- _GOAL OF THE EXERCISE_: Line by line, reproduce exactly the beginning of the listing below, ending with the line that contains "(State.railMissing s r restarts outranked).upd" and adding nothing.

------------------------------

@[simp] theorem State.railMissing_keeps (s : State) (r : Nat) (restarts : Nat) (outranked : Bool) :
    (State.railMissing s r restarts outranked).pending = s.pending ∧
    (State.railMissing s r restarts outranked).fuses = s.fuses ∧
    (State.railMissing s r restarts outranked).flash = s.flash ∧
    (State.railMissing s r restarts outranked).cfg = s.cfg ∧ (State.railMissing s r restarts outranked).cfg2 = s.cfg2 ∧
    (State.railMissing s r restarts outranked).thm = s.thm ∧
    (State.railMissing s r restarts outranked).claims = s.claims ∧
    (State.railMissing s r restarts outranked).pin = s.pin ∧ (State.railMissing s r restarts outranked).tb = s.tb ∧
    (State.railMissing s r restarts outranked).flush = s.flush ∧
    (State.railMissing s r restarts outranked).quiesce = s.quiesce ∧
    (State.railMissing s r restarts outranked).upd = s.upd ∧ (State.railMissing s r restarts outranked).hwd = s.hwd ∧
    (State.railMissing s r restarts outranked).keys = s.keys ∧ (State.railMissing s r restarts outranked).rts = s.rts := by
  simp [State.railMissing]

@[simp] theorem State.railRestore_keeps (s : State) (r : Nat) :
    (State.railRestore s r).pending = s.pending ∧ (State.railRestore s r).dev = s.dev ∧
    (State.railRestore s r).fuses = s.fuses ∧ (State.railRestore s r).flash = s.flash ∧
    (State.railRestore s r).cfg = s.cfg ∧ (State.railRestore s r).cfg2 = s.cfg2 ∧ (State.railRestore s r).thm = s.thm ∧
    (State.railRestore s r).claims = s.claims ∧ (State.railRestore s r).pin = s.pin ∧
    (State.railRestore s r).tb = s.tb ∧ (State.railRestore s r).flush = s.flush ∧
    (State.railRestore s r).quiesce = s.quiesce ∧ (State.railRestore s r).upd = s.upd ∧
    (State.railRestore s r).hwd = s.hwd ∧ (State.railRestore s r).keys = s.keys ∧ (State.railRestore s r).rts = s.rts := by
  simp [State.railRestore]

@[simp] theorem State.railGood_keeps (s : State) (r : Nat) (restarts : Nat) (outranked : Bool) :
    (State.railGood s r restarts outranked).pending = s.pending ∧
    (State.railGood s r restarts outranked).fuses = s.fuses ∧ (State.railGood s r restarts outranked).flash = s.flash ∧
    (State.railGood s r restarts outranked).cfg = s.cfg ∧ (State.railGood s r restarts outranked).cfg2 = s.cfg2 ∧
    (State.railGood s r restarts outranked).thm = s.thm ∧ (State.railGood s r restarts outranked).claims = s.claims ∧
    (State.railGood s r restarts outranked).pin = s.pin ∧ (State.railGood s r restarts outranked).tb = s.tb ∧
    (State.railGood s r restarts outranked).flush = s.flush ∧
    (State.railGood s r restarts outranked).quiesce = s.quiesce ∧ (State.railGood s r restarts outranked).upd = s.upd ∧
    (State.railGood s r restarts outranked).hwd = s.hwd ∧ (State.railGood s r restarts outranked).keys = s.keys ∧
    (State.railGood s r restarts outranked).rts = s.rts := by
  simp [State.railGood]

@[simp] theorem State.tryFailed_keeps (s : State) (r : Nat) (restarts : Nat) (outranked : Bool) :
    (State.tryFailed s r restarts outranked).pending = s.pending ∧
    (State.tryFailed s r restarts outranked).fuses = s.fuses ∧
    (State.tryFailed s r restarts outranked).flash = s.flash ∧ (State.tryFailed s r restarts outranked).cfg = s.cfg ∧
    (State.tryFailed s r restarts outranked).cfg2 = s.cfg2 ∧ (State.tryFailed s r restarts outranked).thm = s.thm ∧
    (State.tryFailed s r restarts outranked).claims = s.claims ∧ (State.tryFailed s r restarts outranked).tb = s.tb ∧
    (State.tryFailed s r restarts outranked).quiesce = s.quiesce ∧
    (State.tryFailed s r restarts outranked).upd = s.upd := by
  simp [State.tryFailed]

end Sys2Proof.Machine
end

------------------------------

- _ANSWER SPACE_:
@[simp] theorem State.railMissing_keeps (s : State) (r : Nat) (restarts : Nat) (outranked : Bool) :
    (State.railMissing s r restarts outranked).pending = s.pending ∧
    (State.railMissing s r restarts outranked).fuses = s.fuses ∧
    (State.railMissing s r restarts outranked).flash = s.flash ∧
    (State.railMissing s r restarts outranked).cfg = s.cfg ∧ (State.railMissing s r restarts outranked).cfg2 = s.cfg2 ∧
    (State.railMissing s r restarts outranked).thm = s.thm ∧
    (State.railMissing s r restarts outranked).claims = s.claims ∧
    (State.railMissing s r restarts outranked).pin = s.pin ∧ (State.railMissing s r restarts outranked).tb = s.tb ∧
    (State.railMissing s r restarts outranked).flush = s.flush ∧
    (State.railMissing s r restarts outranked).quiesce = s.quiesce ∧
    (State.railMissing s r restarts outranked).upd = s.upd ∧ (State.railMissing s r restarts outranked).hwd = s.hwd ∧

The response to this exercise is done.